The problem
Produce as output only the lines below starting at the line with "not write; which" and continuing through the line with "step s = .next t →", each one exactly as written.

Provided entries
/-! ## The command life cycle -/

/-- 60_exceptions.md R201, 41_hash_mining.md R169: a CMD write while idle is accepted in that transition. -/
def Obligations.CommandWriteIsAccepted : Prop :=
  ∀ (s : State) (v : Word), s.op = none →
    s.transact (.write 0x00C#12 v) = { s with
      op := some (decode v), done := false, result := .none, abortReq := false
      attempts := if decode v = .mine then 0 else s.attempts }

/-- 60_exceptions.md R203: a CMD write while busy sets ABORTREQ if it is ABORT and a MINE is busy, and otherwise sets
CERR; nothing else changes. -/
def Obligations.CommandWriteWhileBusy : Prop :=
  ∀ (s : State) (v : Word) (i : Instr), s.op = some i →
    (v = 0x0000000A#32 ∧ i = .mine → s.transact (.write 0x00C#12 v) = { s with abortReq := true }) ∧
    (¬ (v = 0x0000000A#32 ∧ i = .mine) → s.transact (.write 0x00C#12 v) = { s with cerr := true })

/-- 60_exceptions.md R202: on the engine's turn a step is the engine transition of the latched command; the step itself
takes the event off the schedule and ends any read (log 1, log 6). `withFetchWord` sets that up for a table word, and
a CMD write while idle does so for the word written. -/
def Obligations.StepRunsTheLatchedCommand : Prop :=
  (∀ (s : State) (i : Instr), s.nextEvent = .engine → s.op = some i →
    step s = exec i { s with pending := s.pending.tail, rdata := none }) ∧
  (∀ (s : State) (nbits w : Nat) (i : Instr), decodeTableWord nbits w = some i →
    step (s.withFetchWord nbits w) = exec i { s with
      op := some i, done := false, result := .none, abortReq := false
      attempts := if i = .mine then 0 else s.attempts, rdata := none }) ∧
  (∀ (s : State) (v : Word) (rest : List Event), s.op = none →
    s.pending = .host (.write 0x00C#12 v) :: .engine :: rest → ∃ t : State, step s = .next t ∧
      step t = exec (decode v) { s with
        op := some (decode v), done := false, result := .none, abortReq := false
        attempts := if decode v = .mine then 0 else s.attempts, rdata := none, pending := rest })

/-- 20_memory.md R71, 60_exceptions.md R207: no transition faults and no command is refused. 60_exceptions.md R217, R202
and 20_memory.md R90: the engine's turn while idle leaves every register as it is; that such a turn is a step at all, and
that the step takes the event off the schedule and ends any read, is the model's choice (log 1, log 2, log 6). -/
def Obligations.EveryStepAnswersNext : Prop :=
  (∀ s : State, ∃ t : State, step s = .next t) ∧
  ∀ s : State, s.nextEvent = .engine → s.op = none → step s = .next { s with pending := s.pending.tail, rdata := none }

/-- 60_exceptions.md R202, R204: every command but MINE completes in one engine transition, which sets DONE, writes an
outcome code, drops BUSY and clears ABORTREQ. -/
def Obligations.OtherCommandsCompleteInOneTransition : Prop :=
  ∀ (i : Instr) (s : State), i ≠ .mine → ∃ t : State, exec i s = .next t ∧
    t.op = none ∧ t.done = true ∧ t.result ≠ .none ∧ t.abortReq = false

/-- 10_state.md R30, 60_exceptions.md R207: no engine transition changes what is not engine-written: the registers of
that kind, and every word of the window outside STATUS, NONCE, ATTEMPTS, S, ACC and DIGEST. -/
def Obligations.EngineWritesOnlyItsRegisters : Prop :=
  ∀ (i : Instr) (s t : State), exec i s = .next t →
    (t.ie = s.ie ∧ t.cerr = s.cerr ∧ t.werr = s.werr ∧ t.rule = s.rule ∧ t.steps = s.steps ∧ t.diff = s.diff ∧
      t.mlen = s.mlen ∧ t.maxatt = s.maxatt ∧ t.msg = s.msg ∧ t.exp = s.exp ∧ t.rdata = s.rdata ∧
      t.pending = s.pending ∧ t.draws = s.draws) ∧
    (∀ p : Target, p.engineWritten = false → p ≠ .status → t.windowWord p = s.windowWord p) ∧
    (i ≠ .mine → t.nonce = s.nonce ∧ t.attempts = s.attempts)

/-- 10_state.md R50: DIGEST changes only by HASH and by a MINE attempt that meets the target, and then it is the new
ACC. -/
def Obligations.DigestIsWrittenOnlyBySuccess : Prop :=
  ∀ (i : Instr) (s t : State), exec i s = .next t → t.digest ≠ s.digest →
    t.digest = t.acc ∧ t.result = .ok ∧ (i = .hash ∨ i = .mine ∧ refMeets t.digest s.diff.toNat)

/-- 20_memory.md R88, R93: while a command is busy, no step but a reset changes an operand register that the engine does
not write; which event a step delivers is the model's schedule (log 1). -/
def Obligations.OperandsAreFixedWhileBusy : Prop :=
  ∀ s t : State, s.busy = true → s.nextEvent ≠ .reset → step s = .next t →
    t.rule = s.rule ∧ t.steps = s.steps ∧ t.diff = s.diff ∧ t.mlen = s.mlen ∧ t.maxatt = s.maxatt ∧
      t.msg = s.msg ∧ t.exp = s.exp

/-- 60_exceptions.md R212: when a STATUS write, or a CMD write other than an accepted ABORT, comes just before the
transition that completes a command (`c` is what that transition gives without the write), the completion is not lost:
DONE ends at 1, and the write has had its effect on CERR and WERR. The order is given by the model's schedule (log 1). -/
def Obligations.WriteThenCompletionLosesNothing : Prop :=
  ∀ (s c : State) (i : Instr) (v : Word) (rest : List Event), s.op = some i →
    exec i s.advance.advance = .next c → c.op = none → c.done = true ∧
    (s.pending = .host (.write 0x008#12 v) :: .engine :: rest → ∃ t : State, step s = .next t ∧
      step t = .next { c with
        cerr := if v.getLsbD 2 then false else s.cerr
        werr := if v.getLsbD 3 then false else s.werr }) ∧
    (¬ (v = 0x0000000A#32 ∧ i = .mine) → s.pending = .host (.write 0x00C#12 v) :: .engine :: rest →
      ∃ t : State, step s = .next t ∧ step t = .next { c with cerr := true })

/-! ## The register window -/

/-- 20_memory.md R76, 10_state.md R30: the offset of every named place reaches that place and is a word offset. -/
def Obligations.RegisterMapRoundTrip : Prop :=
  ∀ (p : Target) (a : BitVec 12), p.offset = some a → targetAt a = p ∧ a.toNat % 4 = 0

/-- 20_memory.md R79: bits 1:0 of the offset are ignored, and no access faults. The second clause says so of the model's
form of delivery, in which the step takes the event off the schedule (log 1) and ends any read under way (log 6). -/
def Obligations.LowAddressBitsAreIgnored : Prop :=
  (∀ (s : State) (addr : BitVec 12) (v : Word),
    s.transact (.read addr) = s.transact (.read (addr &&& 0xFFC#12)) ∧
    s.transact (.write addr v) = s.transact (.write (addr &&& 0xFFC#12) v)) ∧
  ∀ (s : State) (op : HostOp) (rest : List Event), s.pending = .host op :: rest →
    step s = .next (s.advance.transact op)

/-- 20_memory.md R84, R85: while idle, a write to an operand, data or control register leaves exactly the kept bits
there, and every other word of the window as it was. -/
def Obligations.WriteThenReadKeepsTheField : Prop :=
  ∀ (s : State) (p : Target) (v kept : Word), s.busy = false → p.keptBits = some kept →
    (s.writeTarget p v).windowWord p = v &&& kept ∧
    ∀ q : Target, q ≠ p → (s.writeTarget p v).windowWord q = s.windowWord q

/-- 20_memory.md R85, R72: while idle, a write to S or EXP word `j` sets element 32j+t to bit 31-t, and a write to MSG
word `j` sets byte 4j+u to bits 31-8u to 24-8u; the other elements stay. -/
def Obligations.ArrayWritesAreMsbFirst : Prop :=
  ∀ (s : State) (v : Word), s.busy = false →
    (∀ (j : Fin 16) (i : Nat), i < 512 → (s.writeTarget (.cells j) v).cells.getMsbD i =
      if i / 32 = j.val then v.getLsbD (31 - i % 32) else s.cells.getMsbD i) ∧
    (∀ (j : Fin 8) (i : Nat), i < 256 → (s.writeTarget (.exp j) v).exp.getMsbD i =
      if i / 32 = j.val then v.getLsbD (31 - i % 32) else s.exp.getMsbD i) ∧
    (∀ (j : Fin 16) (i : Nat) (_ : i < 64), (s.writeTarget (.msg j) v).msg[i] =
      if i / 4 = j.val then v.extractLsb' (24 - 8 * (i % 4)) 8 else s.msg[i])

/-- 20_memory.md R88: while busy, a write to an operand or data register changes nothing except WERR. -/
def Obligations.DroppedWritesSetWerr : Prop :=
  ∀ (s : State) (addr : BitVec 12) (v : Word) (a : Nat), a = (addr &&& 0xFFC#12).toNat → s.busy = true →
    (0x010 ≤ a ∧ a ≤ 0x024 ∨ 0x040 ≤ a ∧ a < 0x0C0 ∨ 0x100 ≤ a ∧ a < 0x120) →
    s.transact (.write addr v) = { s with werr := true }

/-- 20_memory.md R77, R89: a write to ID, ATTEMPTS, ACC, DIGEST or a reserved offset changes nothing at any time, and a
reserved offset reads 0. -/
def Obligations.IgnoredWrites : Prop :=
  ∀ (s : State) (addr : BitVec 12) (v : Word) (a : Nat), a = (addr &&& 0xFFC#12).toNat →
    ((a = 0x000 ∨ 0x028 ≤ a ∧ a < 0x040 ∨ 0x0C0 ≤ a ∧ a < 0x100 ∨ 0x120 ≤ a) →
      s.transact (.write addr v) = s) ∧
    ((0x02C ≤ a ∧ a < 0x040 ∨ 0x120 ≤ a) → s.transact (.read addr) = { s with rdata := some 0 })

/-- 20_memory.md R82: while busy, a read of NONCE, ATTEMPTS, S, ACC or DIGEST returns the next free word, whatever it
is, and takes a fresh one each time (the model's form of `draw()`, log 5). -/
def Obligations.BusyReadsAreFree : Prop :=
  ∀ (s : State) (addr : BitVec 12) (a : Nat), a = (addr &&& 0xFFC#12).toNat → s.busy = true →
    (a = 0x020 ∨ a = 0x028 ∨ 0x080 ≤ a ∧ a < 0x100) →
    s.transact (.read addr) = { s with rdata := some (Config.draw s.draws), draws := s.draws + 1 }

/-- 20_memory.md R80, R83: the exact reads. Those of the first group hold at all times, those of the second while
idle. -/
def Obligations.ExactReads : Prop :=
  ∀ s : State,
    (s.transact (.read 0x000#12)).rdata = some 0x43414801#32 ∧
    (s.transact (.read 0x004#12)).rdata = some (if s.ie then 1 else 0) ∧
    (s.transact (.read 0x00C#12)).rdata = some 0 ∧
    (s.transact (.read 0x010#12)).rdata = some (s.rule.setWidth 32) ∧
    (s.transact (.read 0x014#12)).rdata = some s.steps ∧
    (s.transact (.read 0x018#12)).rdata = some (s.diff.setWidth 32) ∧
    (s.transact (.read 0x01C#12)).rdata = some (s.mlen.setWidth 32) ∧
    (s.transact (.read 0x024#12)).rdata = some s.maxatt ∧
    (∀ (j : Nat) (_ : j < 16), (s.transact (.read (BitVec.ofNat 12 (0x040 + 4 * j)))).rdata =
      some (s.msg[4 * j] ++ s.msg[4 * j + 1] ++ s.msg[4 * j + 2] ++ s.msg[4 * j + 3])) ∧
    (∀ j : Nat, j < 8 → ∃ v : Word, (s.transact (.read (BitVec.ofNat 12 (0x100 + 4 * j)))).rdata = some v ∧
      ∀ t : Nat, t < 32 → v.getLsbD (31 - t) = s.exp.getMsbD (32 * j + t)) ∧
    (s.busy = false →
      (s.transact (.read 0x020#12)).rdata = some s.nonce ∧
      (s.transact (.read 0x028#12)).rdata = some s.attempts ∧
      (∀ j : Nat, j < 16 → ∃ v : Word, (s.transact (.read (BitVec.ofNat 12 (0x080 + 4 * j)))).rdata = some v ∧
        ∀ t : Nat, t < 32 → v.getLsbD (31 - t) = s.cells.getMsbD (32 * j + t)) ∧
      (∀ j : Nat, j < 8 → ∃ v : Word, (s.transact (.read (BitVec.ofNat 12 (0x0C0 + 4 * j)))).rdata = some v ∧
        ∀ t : Nat, t < 32 → v.getLsbD (31 - t) = s.acc.getMsbD (32 * j + t)) ∧
      (∀ j : Nat, j < 8 → ∃ v : Word, (s.transact (.read (BitVec.ofNat 12 (0x0E0 + 4 * j)))).rdata = some v ∧
        ∀ t : Nat, t < 32 → v.getLsbD (31 - t) = s.digest.getMsbD (32 * j + t)))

Task solution
not write; which event a step delivers is the model's schedule (log 1). -/
def Obligations.OperandsAreFixedWhileBusy : Prop :=
  ∀ s t : State, s.busy = true → s.nextEvent ≠ .reset → step s = .next t →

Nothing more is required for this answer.